##### Material to process

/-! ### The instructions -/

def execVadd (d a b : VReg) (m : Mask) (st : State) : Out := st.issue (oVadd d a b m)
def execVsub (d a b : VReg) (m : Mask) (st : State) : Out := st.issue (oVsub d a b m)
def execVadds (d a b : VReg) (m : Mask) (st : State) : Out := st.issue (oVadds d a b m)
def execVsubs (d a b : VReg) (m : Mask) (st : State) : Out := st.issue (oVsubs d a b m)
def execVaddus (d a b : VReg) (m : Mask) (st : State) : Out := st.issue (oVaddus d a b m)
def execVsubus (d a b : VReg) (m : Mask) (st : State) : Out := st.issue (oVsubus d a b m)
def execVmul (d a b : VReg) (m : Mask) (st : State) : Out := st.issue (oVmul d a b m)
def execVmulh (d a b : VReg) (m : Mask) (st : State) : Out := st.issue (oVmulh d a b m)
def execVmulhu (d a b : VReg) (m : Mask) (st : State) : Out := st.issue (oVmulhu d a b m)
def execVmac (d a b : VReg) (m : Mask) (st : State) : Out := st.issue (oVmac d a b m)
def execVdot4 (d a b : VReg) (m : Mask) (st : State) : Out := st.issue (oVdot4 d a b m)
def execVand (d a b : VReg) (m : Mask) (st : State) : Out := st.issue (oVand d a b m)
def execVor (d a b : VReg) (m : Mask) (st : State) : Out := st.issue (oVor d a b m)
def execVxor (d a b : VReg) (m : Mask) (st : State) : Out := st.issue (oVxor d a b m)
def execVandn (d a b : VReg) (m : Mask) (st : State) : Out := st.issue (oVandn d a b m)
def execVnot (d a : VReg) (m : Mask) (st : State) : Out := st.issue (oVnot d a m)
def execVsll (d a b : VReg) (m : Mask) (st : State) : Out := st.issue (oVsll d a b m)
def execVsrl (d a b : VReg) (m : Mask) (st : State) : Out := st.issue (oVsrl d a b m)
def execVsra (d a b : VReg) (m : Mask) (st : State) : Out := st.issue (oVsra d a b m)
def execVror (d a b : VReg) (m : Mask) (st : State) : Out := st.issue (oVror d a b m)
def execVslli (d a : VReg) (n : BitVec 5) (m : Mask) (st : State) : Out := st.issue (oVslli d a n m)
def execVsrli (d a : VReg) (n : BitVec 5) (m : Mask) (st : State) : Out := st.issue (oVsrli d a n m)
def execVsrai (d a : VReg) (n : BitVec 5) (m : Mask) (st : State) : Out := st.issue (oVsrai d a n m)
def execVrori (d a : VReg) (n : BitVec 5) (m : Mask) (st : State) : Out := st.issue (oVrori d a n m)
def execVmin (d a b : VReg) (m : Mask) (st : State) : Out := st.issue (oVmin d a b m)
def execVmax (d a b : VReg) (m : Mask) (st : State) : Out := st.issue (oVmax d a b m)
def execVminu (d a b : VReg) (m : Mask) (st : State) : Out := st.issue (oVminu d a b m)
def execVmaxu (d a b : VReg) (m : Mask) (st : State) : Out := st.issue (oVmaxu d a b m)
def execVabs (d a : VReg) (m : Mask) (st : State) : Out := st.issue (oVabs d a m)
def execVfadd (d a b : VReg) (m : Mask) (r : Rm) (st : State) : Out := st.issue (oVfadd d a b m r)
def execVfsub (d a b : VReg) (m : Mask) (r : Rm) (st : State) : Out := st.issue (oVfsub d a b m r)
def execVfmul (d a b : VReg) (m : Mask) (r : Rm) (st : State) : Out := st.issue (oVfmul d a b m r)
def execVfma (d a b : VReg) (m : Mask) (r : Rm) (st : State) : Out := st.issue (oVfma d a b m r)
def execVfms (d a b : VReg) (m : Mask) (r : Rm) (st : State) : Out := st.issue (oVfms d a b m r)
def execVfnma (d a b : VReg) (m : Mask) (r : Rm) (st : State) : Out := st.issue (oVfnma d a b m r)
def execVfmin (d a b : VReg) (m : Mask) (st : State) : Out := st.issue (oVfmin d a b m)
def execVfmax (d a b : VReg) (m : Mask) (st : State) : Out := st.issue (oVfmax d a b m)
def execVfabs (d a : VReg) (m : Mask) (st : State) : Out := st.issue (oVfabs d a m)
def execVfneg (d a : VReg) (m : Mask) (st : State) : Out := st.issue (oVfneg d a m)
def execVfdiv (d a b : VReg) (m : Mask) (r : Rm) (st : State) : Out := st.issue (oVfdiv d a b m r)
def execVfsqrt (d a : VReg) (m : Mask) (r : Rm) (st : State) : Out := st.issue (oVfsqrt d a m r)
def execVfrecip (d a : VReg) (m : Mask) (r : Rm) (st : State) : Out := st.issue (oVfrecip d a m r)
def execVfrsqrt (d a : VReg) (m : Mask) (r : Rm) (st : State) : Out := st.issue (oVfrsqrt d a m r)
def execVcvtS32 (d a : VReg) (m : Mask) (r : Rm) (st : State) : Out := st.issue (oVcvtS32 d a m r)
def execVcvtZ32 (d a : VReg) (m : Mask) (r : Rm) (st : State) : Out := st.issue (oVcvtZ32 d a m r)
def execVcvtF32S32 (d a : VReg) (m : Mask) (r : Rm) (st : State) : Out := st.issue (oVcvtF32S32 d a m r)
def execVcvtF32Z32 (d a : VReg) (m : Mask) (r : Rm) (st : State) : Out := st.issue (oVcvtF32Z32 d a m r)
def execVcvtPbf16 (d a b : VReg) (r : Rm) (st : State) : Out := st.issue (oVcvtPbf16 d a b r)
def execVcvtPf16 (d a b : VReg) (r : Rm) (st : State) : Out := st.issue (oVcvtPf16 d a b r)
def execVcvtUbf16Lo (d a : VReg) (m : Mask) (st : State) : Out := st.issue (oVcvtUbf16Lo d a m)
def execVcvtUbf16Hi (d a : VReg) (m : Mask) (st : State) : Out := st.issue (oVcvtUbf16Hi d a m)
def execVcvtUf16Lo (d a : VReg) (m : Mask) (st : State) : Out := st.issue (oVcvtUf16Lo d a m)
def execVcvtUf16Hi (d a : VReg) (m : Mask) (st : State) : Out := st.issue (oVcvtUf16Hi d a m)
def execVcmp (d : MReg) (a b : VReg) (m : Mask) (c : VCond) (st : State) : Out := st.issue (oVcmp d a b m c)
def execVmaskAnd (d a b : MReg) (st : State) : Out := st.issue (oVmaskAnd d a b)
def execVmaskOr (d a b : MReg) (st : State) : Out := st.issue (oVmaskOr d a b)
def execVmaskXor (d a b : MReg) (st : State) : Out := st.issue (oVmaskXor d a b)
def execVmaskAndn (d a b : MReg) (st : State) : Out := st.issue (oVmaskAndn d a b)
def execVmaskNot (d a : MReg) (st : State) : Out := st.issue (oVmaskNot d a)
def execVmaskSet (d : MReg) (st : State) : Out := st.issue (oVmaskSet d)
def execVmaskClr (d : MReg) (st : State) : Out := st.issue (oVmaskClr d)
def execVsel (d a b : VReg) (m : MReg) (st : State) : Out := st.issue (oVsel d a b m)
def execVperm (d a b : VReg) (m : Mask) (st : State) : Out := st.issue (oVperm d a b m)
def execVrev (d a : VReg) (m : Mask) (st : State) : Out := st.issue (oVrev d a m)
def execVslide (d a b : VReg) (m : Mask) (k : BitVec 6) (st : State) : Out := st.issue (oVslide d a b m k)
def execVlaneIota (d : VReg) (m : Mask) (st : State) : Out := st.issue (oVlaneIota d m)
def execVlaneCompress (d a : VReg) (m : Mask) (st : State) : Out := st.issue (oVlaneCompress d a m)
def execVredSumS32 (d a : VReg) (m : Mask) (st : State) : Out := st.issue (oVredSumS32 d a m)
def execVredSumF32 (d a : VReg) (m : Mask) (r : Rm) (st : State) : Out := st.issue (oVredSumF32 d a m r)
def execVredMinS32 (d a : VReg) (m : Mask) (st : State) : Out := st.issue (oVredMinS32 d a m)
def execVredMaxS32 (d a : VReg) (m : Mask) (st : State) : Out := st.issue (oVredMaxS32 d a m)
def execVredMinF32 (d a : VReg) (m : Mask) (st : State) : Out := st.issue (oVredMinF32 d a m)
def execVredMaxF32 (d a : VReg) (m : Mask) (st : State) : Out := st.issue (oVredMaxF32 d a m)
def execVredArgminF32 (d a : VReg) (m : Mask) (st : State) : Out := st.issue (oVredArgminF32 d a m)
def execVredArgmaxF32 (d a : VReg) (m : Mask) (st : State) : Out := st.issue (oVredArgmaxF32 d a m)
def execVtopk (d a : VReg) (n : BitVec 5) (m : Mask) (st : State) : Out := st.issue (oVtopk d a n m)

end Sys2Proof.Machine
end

##########

» **Aim of the task**: For the lines above, output exactly those from the line containing "def execVnot (d" through the line containing "def execVfms (d", and skip the others.

» **Result**:
def execVnot (d a : VReg) (m : Mask) (st : State) : Out := st.issue (oVnot d a m)
def execVsll (d a b : VReg) (m : Mask) (st : State) : Out := st.issue (oVsll d a b m)
def execVsrl (d a b : VReg) (m : Mask) (st : State) : Out := st.issue (oVsrl d a b m)
def execVsra (d a b : VReg) (m : Mask) (st : State) : Out := st.issue (oVsra d a b m)
def execVror (d a b : VReg) (m : Mask) (st : State) : Out := st.issue (oVror d a b m)
def execVslli (d a : VReg) (n : BitVec 5) (m : Mask) (st : State) : Out := st.issue (oVslli d a n m)
def execVsrli (d a : VReg) (n : BitVec 5) (m : Mask) (st : State) : Out := st.issue (oVsrli d a n m)
def execVsrai (d a : VReg) (n : BitVec 5) (m : Mask) (st : State) : Out := st.issue (oVsrai d a n m)
def execVrori (d a : VReg) (n : BitVec 5) (m : Mask) (st : State) : Out := st.issue (oVrori d a n m)
def execVmin (d a b : VReg) (m : Mask) (st : State) : Out := st.issue (oVmin d a b m)
def execVmax (d a b : VReg) (m : Mask) (st : State) : Out := st.issue (oVmax d a b m)
def execVminu (d a b : VReg) (m : Mask) (st : State) : Out := st.issue (oVminu d a b m)
def execVmaxu (d a b : VReg) (m : Mask) (st : State) : Out := st.issue (oVmaxu d a b m)
def execVabs (d a : VReg) (m : Mask) (st : State) : Out := st.issue (oVabs d a m)
def execVfadd (d a b : VReg) (m : Mask) (r : Rm) (st : State) : Out := st.issue (oVfadd d a b m r)
def execVfsub (d a b : VReg) (m : Mask) (r : Rm) (st : State) : Out := st.issue (oVfsub d a b m r)
def execVfmul (d a b : VReg) (m : Mask) (r : Rm) (st : State) : Out := st.issue (oVfmul d a b m r)
def execVfma (d a b : VReg) (m : Mask) (r : Rm) (st : State) : Out := st.issue (oVfma d a b m r)
def execVfms (d a b : VReg) (m : Mask) (r : Rm) (st : State) : Out := st.issue (oVfms d a b m r)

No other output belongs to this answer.